В общем, подогнал я к той кафешке грузовик, и, когда паренек выходить стал, толкнул его под колеса, несильно, но результативно. В конце концов, моя кукла, что хочу, то и делаю. И он умер. Но напоследок я его слегка попридержал, ненадолго, всего на секунду-другую. Там только голова его из-под грузовика и торчала, остального видно не было, и хорошо, что так, потому как — всмятку. А мне кроме головы-то ничего и не требовалось. Наклонился я над его удивленными глазами и говорю:
— Теперь ты меня видишь?
— Вижу, — говорит.
— Ну вот, — говорю. — А ты спорил. А теперь вокруг посмотри: что там с декорациями происходит?
Он глаза скосил.
— Вижу, — говорит, — все вокруг распадается. И улица, и кафе, и грузовик, и небо… Прямо как чернота наползает.
— Ну, — говорю. — Я ж тебе все это объяснял, а ты не слушал. Почему, спрашивается?
А он мне, дурак, отвечает:
— Хорошо.
— Что, — спрашиваю, — хорошо?
А сам чуть не плачу, потому что все-таки жалко — и его, и декорации.
— Хорошо, — говорит, — что хоть ты остаешься. Все распадается, а ты…
И умер. Из-под грузовика возврата нету, даже когда он декоративный. Что тут скажешь? Сплошное расстройство.
Как бы это так исхитриться, чтобы и куклу сделать, и нервы поберечь? Чтобы радовала глаза и веселила сердце? Тут непременно нужно что-то близкое к совершенству, ни больше, ни меньше. Да, что-то такое, что я полюблю. Собственно, я ее уже люблю, даже еще и не сделав. Но с чего бы начать?

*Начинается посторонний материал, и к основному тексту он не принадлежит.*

-- ==== Sys2Proof/Laws/Memory.lean ====
section
/-! SUPPORT. Memory: a read after a write, the canonical form, and what the external agent's writes do. -/

namespace Sys2Proof.Machine

/-- Equal address numbers are equal addresses. -/
theorem toNat_eq_iff (a b : Address) : a.toNat = b.toNat ↔ a = b :=
  ⟨fun h => BitVec.eq_of_toNat_eq h, fun h => h ▸ rfl⟩

@[simp] theorem Memory.read_write_same (m : Memory) (a : Address) (v : Byte) :
    Memory.read (Memory.write m a v) a = some v := by
  induction m with
  | nil => simp [Memory.write, Memory.read]
  | cons c m ih =>
    obtain ⟨k, w⟩ := c
    unfold Memory.write
    split
    · simp [Memory.read]
    · split <;> simp_all [Memory.read, eq_comm]

theorem Memory.read_write_other (m : Memory) {a b : Address} (v : Byte) (h : b ≠ a) :
    Memory.read (Memory.write m a v) b = Memory.read m b := by
  have hab : a.toNat ≠ b.toNat := fun e => h (BitVec.eq_of_toNat_eq e.symm)
  induction m with
  | nil => simp [Memory.write, Memory.read, hab]
  | cons c m ih =>
    obtain ⟨k, w⟩ := c
    unfold Memory.write
    split
    · simp [Memory.read, hab]
    · split
      · next hk => subst hk; simp [Memory.read, hab]
      · simp only [Memory.read, ih]

/-- Reading any address after a write. -/
theorem Memory.read_write (m : Memory) (a b : Address) (v : Byte) :
    Memory.read (Memory.write m a v) b = if b = a then some v else Memory.read m b := by
  split
  · next h => subst h; simp
  · next h => exact Memory.read_write_other m v h

/-- Where the entries of a written memory come from. -/
theorem Memory.mem_write {m : Memory} {a : Address} {v : Byte} {c : Host.Cell}
    (h : c ∈ Memory.write m a v) : c = (a.toNat, v) ∨ c ∈ m := by
  induction m with
  | nil => simpa [Memory.write] using h
  | cons d m ih =>
    obtain ⟨k, w⟩ := d
    unfold Memory.write at h
    split at h
    · simpa using h
    · split at h
      · next hk => subst hk; simp at h ⊢; tauto
      · simp only [List.mem_cons] at h ⊢
        rcases h with h | h
        · exact .inr (.inl h)
        · exact (ih h).imp id .inr

/-- A write keeps the canonical form. -/
theorem Memory.write_wf {m : Memory} (h : Memory.wf m) (a : Address) (v : Byte) :
    Memory.wf (Memory.write m a v) := by
  refine ⟨?_, fun c hc => ?_⟩
  · induction m with
    | nil => simp [Memory.write]
    | cons c m ih =>
      obtain ⟨k, w⟩ := c
      obtain ⟨h1, h2⟩ := h
      rw [List.pairwise_cons] at h1
      unfold Memory.write
      split
      · next hk =>
        rw [List.pairwise_cons]
        refine ⟨fun d hd => ?_, List.pairwise_cons.2 h1⟩
        rcases List.mem_cons.1 hd with rfl | hd
        · exact hk
        · exact Nat.lt_trans hk (h1.1 d hd)
      · split
        · exact List.pairwise_cons.2 h1
        · next hk hk' =>
          rw [List.pairwise_cons]
          refine ⟨fun d hd => ?_, ih ⟨h1.2, fun d hd => h2 d (List.mem_cons_of_mem _ hd)⟩⟩
          rcases Memory.mem_write hd with rfl | hd
          · show k < a.toNat
            omega
          · exact h1.1 d hd
  · rcases Memory.mem_write hc with rfl | hc
    · exact a.isLt
    · exact h.2 c hc

/-- The external agent's writes keep the canonical form. -/
theorem applyExt_wf {m : Memory} (h : Memory.wf m) (es : List ExtWrite) : Memory.wf (applyExt m es) := by
  induction es generalizing m with
  | nil => exact h
  | cons e es ih => exact ih (Memory.write_wf h e.addr e.value)

/-- The external agent's writes change no other address. -/
theorem read_applyExt_other (m : Memory) (es : List ExtWrite) (a : Address)
    (h : ∀ e ∈ es, e.addr ≠ a) : Memory.read (applyExt m es) a = Memory.read m a := by
  induction es generalizing m with
  | nil => rfl
  | cons e es ih =>
    rw [applyExt, ih _ fun d hd => h d (List.mem_cons_of_mem _ hd),
      Memory.read_write_other _ _ (h e List.mem_cons_self).symm]

/-- Of a list of the external agent's writes, the latest to an address is the byte it then holds. -/
theorem read_applyExt_latest (m : Memory) (before later : List ExtWrite) (e : ExtWrite)
    (h : ∀ d ∈ later, d.addr ≠ e.addr) :
    Memory.read (applyExt m (before ++ e :: later)) e.addr = some e.value := by
  induction before generalizing m with
  | nil => rw [List.nil_append, applyExt, read_applyExt_other _ _ _ h, Memory.read_write_same]
  | cons d ds ih => exact ih _

/-- The external agent writes only addresses of `ExtMutable` (R44). -/
theorem extWrites_mutable {s : State} {e : ExtWrite} (h : e ∈ s.extWrites) :
    extMutable s.cfg e.addr = true := (List.mem_filter.1 h).2

/-- An address that no event of the external agent's turn names keeps its byte (R44). -/
theorem externalTurn_read_of_not_written (s : State) (a : Address)
    (h : ∀ v, Event.extWr a v ∉ s.extWrites.map fun e => Event.extWr e.addr e.value) :
    Memory.read s.externalTurn.mem a = Memory.read s.mem a :=
  read_applyExt_other s.mem s.extWrites a fun e he hea =>
    h e.value (List.mem_map.2 ⟨e, he, by rw [hea]⟩)

/-- An address outside `ExtMutable` keeps its byte over the external agent's turn (R44). -/
theorem externalTurn_read_of_not_mutable (s : State) (a : Address) (h : extMutable s.cfg a = false) :
    Memory.read s.externalTurn.mem a = Memory.read s.mem a :=
  read_applyExt_other s.mem s.extWrites a fun e he hea => by
    have := extWrites_mutable he
    rw [hea, h] at this
    cases this

end Sys2Proof.Machine
end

Можно, к примеру, начать с улыбки… Улыбка, это, в общем, беспроигрышно. Она улыбается так, что весь остальной мир — то есть, мой стол, и верстак, и темнота за окном, и все прочие стройматериалы — тут же принимается смущенно крякать, вне себя от собственной неуклюжести. Можно еще добавить профиль, тонкий, точеный, с пружинным вылетом ресниц над крутой линией скулы, и щемящую паутинку пряди над беспомощным виском, и колеблющийся отсвет свечи на матовой щеке. Да, это уже немало. В какой-то момент даже может показаться, что этого вполне хватает, но тут она поднимает голову и, тряхнув копной волос, обрушивает их тяжелую медную лавину на застывшие в восхищении склоны моего сердца.